EXERCISE OBJECTIVE
Filter the records below for the word "length". Keep each line that has it.

DATA EXTRACT
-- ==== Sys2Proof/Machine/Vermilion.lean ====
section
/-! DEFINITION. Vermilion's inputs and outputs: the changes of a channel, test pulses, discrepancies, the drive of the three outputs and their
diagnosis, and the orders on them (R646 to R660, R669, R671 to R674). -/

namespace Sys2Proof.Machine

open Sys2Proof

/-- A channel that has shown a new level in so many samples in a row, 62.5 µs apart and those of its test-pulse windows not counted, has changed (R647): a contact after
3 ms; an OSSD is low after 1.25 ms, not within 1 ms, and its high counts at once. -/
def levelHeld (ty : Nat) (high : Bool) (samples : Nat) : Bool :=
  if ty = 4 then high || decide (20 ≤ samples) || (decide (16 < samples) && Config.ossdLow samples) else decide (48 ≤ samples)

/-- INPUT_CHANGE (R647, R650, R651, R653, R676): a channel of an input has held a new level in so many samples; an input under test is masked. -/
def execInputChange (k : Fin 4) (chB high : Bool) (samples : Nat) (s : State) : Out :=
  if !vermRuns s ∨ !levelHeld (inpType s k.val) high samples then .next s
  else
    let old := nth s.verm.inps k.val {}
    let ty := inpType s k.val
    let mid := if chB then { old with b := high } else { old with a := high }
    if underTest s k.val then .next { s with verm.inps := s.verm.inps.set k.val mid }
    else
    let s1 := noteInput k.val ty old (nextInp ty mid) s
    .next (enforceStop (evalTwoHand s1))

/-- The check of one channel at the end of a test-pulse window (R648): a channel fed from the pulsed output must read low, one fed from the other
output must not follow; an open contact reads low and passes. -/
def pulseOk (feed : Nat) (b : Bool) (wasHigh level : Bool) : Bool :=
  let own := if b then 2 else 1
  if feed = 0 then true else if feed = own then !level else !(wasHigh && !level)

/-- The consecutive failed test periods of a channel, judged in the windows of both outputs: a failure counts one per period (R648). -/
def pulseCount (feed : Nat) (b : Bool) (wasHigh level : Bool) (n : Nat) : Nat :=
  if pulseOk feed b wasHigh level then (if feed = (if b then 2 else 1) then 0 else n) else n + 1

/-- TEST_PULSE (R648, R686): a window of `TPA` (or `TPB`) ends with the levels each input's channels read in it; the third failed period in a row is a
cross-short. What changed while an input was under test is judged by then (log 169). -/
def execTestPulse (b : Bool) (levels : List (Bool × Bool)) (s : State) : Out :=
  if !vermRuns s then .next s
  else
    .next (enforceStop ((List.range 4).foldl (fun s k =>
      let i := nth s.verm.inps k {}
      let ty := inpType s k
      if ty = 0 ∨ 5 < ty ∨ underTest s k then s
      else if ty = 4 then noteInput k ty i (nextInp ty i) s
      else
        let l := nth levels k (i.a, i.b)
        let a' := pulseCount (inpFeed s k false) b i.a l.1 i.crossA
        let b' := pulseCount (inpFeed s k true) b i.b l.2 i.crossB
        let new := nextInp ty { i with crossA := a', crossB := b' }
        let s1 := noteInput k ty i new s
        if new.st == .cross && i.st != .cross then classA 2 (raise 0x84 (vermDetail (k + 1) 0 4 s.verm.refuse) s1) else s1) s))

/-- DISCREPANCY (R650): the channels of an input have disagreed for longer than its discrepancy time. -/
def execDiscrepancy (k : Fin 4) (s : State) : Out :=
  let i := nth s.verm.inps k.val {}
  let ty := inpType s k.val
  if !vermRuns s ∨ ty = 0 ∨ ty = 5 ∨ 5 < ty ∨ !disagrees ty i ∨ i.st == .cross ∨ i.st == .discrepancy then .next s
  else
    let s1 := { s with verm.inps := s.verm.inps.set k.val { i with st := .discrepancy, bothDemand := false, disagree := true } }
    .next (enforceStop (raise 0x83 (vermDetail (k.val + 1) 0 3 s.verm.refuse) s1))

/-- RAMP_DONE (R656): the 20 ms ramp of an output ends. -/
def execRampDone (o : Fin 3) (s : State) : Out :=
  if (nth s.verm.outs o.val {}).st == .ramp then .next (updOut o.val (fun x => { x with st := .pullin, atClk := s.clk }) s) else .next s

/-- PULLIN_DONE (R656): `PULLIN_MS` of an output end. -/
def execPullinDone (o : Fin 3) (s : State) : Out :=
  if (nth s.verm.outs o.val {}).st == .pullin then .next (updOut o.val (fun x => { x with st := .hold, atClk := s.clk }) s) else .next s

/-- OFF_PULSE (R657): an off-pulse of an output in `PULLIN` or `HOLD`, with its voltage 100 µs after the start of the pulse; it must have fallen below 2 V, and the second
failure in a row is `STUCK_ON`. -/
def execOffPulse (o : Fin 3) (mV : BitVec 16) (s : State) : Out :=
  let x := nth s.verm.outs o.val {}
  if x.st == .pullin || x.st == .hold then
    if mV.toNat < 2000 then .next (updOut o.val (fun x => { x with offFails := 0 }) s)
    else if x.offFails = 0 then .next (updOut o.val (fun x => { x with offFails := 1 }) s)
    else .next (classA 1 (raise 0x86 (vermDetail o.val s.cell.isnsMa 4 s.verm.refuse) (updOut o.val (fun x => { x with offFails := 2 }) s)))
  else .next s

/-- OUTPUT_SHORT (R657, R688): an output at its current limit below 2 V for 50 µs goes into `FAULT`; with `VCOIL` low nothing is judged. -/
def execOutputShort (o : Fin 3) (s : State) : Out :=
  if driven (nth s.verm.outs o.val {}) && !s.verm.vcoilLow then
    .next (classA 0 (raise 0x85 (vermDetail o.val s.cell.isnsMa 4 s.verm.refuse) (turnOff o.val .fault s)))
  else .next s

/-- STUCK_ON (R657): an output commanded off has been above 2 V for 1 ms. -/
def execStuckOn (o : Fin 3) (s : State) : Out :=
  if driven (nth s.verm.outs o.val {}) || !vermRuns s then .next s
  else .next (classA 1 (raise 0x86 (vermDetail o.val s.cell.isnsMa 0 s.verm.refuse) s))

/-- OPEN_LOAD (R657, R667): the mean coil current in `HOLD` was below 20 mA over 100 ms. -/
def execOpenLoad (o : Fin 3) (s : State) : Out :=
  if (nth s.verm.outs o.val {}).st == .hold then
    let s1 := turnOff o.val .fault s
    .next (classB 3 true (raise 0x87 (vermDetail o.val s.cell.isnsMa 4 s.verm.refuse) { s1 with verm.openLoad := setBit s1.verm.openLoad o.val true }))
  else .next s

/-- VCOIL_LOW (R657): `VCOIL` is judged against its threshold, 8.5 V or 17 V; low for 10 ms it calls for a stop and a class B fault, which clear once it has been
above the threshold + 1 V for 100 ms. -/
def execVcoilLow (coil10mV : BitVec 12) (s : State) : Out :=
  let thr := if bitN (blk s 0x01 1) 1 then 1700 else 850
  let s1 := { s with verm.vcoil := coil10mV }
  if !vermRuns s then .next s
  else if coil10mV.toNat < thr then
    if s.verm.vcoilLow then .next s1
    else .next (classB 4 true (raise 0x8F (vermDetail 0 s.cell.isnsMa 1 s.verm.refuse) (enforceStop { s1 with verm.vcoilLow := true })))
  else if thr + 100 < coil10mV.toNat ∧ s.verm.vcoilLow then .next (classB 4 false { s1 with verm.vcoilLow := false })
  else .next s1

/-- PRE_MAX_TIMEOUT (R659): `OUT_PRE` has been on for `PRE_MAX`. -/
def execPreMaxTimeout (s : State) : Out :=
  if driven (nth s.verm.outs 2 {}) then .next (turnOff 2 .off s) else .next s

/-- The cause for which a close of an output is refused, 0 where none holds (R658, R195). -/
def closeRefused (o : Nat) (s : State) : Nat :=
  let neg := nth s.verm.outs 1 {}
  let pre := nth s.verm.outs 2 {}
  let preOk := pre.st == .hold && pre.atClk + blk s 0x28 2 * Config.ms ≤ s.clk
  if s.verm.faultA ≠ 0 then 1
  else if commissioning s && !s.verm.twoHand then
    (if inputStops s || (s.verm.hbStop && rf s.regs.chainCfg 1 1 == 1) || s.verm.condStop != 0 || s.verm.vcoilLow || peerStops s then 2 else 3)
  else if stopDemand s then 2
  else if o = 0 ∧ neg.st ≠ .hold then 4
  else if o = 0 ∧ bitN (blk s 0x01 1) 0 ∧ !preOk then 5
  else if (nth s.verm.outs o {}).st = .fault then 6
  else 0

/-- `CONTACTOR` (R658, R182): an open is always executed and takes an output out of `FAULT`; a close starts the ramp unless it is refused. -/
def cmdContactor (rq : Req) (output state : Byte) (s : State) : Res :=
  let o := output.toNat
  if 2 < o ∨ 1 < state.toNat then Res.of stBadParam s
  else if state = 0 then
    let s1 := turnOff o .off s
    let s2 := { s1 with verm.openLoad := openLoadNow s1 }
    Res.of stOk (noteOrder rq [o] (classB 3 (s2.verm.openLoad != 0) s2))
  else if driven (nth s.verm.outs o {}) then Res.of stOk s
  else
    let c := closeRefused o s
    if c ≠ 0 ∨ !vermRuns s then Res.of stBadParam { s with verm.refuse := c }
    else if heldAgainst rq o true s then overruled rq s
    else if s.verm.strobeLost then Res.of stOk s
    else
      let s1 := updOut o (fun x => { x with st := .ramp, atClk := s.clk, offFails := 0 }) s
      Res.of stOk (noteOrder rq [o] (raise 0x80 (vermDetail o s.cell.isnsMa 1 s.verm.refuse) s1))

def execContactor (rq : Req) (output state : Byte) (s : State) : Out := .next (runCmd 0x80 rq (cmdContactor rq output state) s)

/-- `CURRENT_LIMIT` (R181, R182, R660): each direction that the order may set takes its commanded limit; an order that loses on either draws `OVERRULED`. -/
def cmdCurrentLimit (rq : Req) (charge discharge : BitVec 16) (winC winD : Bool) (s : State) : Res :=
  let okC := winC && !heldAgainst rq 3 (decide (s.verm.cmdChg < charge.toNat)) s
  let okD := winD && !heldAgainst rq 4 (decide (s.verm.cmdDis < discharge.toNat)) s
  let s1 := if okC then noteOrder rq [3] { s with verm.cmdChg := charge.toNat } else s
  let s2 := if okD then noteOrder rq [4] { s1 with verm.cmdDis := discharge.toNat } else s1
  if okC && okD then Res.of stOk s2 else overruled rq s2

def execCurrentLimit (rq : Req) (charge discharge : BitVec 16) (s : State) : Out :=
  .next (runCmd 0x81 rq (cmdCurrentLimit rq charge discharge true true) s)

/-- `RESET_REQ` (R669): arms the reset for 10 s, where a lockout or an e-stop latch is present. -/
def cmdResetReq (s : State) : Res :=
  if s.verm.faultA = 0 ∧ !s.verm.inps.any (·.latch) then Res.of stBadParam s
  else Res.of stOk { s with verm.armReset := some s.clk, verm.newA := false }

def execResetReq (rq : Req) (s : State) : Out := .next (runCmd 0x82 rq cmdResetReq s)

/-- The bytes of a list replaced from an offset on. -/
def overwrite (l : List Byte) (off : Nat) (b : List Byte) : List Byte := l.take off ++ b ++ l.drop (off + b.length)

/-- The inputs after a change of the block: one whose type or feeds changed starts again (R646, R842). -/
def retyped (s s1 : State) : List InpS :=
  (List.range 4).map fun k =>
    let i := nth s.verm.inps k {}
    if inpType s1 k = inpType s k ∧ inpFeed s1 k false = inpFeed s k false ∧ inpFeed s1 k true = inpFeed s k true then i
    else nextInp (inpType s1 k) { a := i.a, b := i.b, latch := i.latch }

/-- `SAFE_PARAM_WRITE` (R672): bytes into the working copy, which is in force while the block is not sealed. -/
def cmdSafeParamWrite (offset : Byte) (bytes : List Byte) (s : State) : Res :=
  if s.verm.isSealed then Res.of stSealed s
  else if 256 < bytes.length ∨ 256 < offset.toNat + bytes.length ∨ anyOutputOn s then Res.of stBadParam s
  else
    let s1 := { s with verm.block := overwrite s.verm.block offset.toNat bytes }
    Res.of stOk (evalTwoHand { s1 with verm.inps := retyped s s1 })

---

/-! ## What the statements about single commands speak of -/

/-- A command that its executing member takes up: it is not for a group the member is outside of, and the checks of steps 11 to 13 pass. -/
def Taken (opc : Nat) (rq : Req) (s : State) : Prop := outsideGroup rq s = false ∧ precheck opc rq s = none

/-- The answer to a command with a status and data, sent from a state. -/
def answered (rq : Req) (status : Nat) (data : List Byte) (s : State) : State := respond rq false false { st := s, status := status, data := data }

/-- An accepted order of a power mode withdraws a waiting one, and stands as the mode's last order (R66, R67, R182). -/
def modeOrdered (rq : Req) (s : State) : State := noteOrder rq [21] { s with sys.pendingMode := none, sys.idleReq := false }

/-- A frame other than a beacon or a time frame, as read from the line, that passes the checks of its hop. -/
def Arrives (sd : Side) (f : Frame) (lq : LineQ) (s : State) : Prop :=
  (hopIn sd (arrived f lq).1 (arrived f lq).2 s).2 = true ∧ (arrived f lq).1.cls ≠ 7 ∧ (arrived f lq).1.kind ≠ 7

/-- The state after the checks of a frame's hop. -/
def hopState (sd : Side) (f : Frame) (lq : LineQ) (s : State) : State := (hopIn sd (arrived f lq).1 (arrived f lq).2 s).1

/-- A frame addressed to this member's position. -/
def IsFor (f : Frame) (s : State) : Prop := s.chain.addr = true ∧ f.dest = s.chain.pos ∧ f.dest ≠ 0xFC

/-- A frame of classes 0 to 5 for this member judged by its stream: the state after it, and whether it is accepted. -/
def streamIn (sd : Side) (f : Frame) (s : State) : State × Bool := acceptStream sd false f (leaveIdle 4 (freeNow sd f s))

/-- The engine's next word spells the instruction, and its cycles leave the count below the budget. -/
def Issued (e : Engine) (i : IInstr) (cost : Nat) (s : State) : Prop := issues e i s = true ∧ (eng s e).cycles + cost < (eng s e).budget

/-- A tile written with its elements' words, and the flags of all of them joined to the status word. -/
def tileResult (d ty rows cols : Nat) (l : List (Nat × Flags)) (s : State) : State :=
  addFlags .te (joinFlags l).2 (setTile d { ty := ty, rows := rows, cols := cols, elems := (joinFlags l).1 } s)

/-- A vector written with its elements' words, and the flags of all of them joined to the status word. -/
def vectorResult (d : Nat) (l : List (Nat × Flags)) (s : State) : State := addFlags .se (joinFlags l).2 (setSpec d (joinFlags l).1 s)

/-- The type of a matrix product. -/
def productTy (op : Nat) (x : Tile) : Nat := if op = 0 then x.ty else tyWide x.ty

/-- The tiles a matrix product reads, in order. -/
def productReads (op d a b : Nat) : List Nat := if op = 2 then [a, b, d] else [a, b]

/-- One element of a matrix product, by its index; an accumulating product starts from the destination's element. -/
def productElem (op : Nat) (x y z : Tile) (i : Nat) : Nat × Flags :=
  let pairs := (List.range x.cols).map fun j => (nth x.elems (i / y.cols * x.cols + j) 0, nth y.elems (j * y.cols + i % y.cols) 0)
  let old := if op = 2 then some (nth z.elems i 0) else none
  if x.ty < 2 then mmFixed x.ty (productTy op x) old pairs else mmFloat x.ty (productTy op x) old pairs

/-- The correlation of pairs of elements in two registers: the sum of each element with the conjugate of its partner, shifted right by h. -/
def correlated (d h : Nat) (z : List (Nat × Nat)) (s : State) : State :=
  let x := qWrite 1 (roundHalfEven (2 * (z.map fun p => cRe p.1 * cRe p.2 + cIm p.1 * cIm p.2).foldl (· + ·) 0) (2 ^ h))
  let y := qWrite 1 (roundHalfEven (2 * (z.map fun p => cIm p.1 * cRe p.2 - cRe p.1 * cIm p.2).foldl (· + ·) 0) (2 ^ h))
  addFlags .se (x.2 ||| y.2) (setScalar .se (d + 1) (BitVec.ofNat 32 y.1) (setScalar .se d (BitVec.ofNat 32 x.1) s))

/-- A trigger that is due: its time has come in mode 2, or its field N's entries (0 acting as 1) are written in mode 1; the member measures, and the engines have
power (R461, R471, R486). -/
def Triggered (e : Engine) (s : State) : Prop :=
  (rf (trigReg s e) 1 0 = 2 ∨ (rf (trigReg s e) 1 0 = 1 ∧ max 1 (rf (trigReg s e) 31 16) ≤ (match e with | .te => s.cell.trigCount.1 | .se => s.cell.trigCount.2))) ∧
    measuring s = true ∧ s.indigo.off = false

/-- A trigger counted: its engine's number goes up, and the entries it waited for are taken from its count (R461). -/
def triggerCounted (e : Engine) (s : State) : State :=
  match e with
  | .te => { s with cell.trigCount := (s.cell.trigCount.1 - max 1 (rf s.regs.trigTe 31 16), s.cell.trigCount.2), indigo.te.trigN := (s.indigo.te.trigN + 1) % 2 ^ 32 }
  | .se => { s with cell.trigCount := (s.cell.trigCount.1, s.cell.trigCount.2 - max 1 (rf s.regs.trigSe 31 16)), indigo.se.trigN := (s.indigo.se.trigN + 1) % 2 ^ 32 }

EXERCISE RESPONSE
def overwrite (l : List Byte) (off : Nat) (b : List Byte) : List Byte := l.take off ++ b ++ l.drop (off + b.length)
  else if 256 < bytes.length ∨ 256 < offset.toNat + bytes.length ∨ anyOutputOn s then Res.of stBadParam s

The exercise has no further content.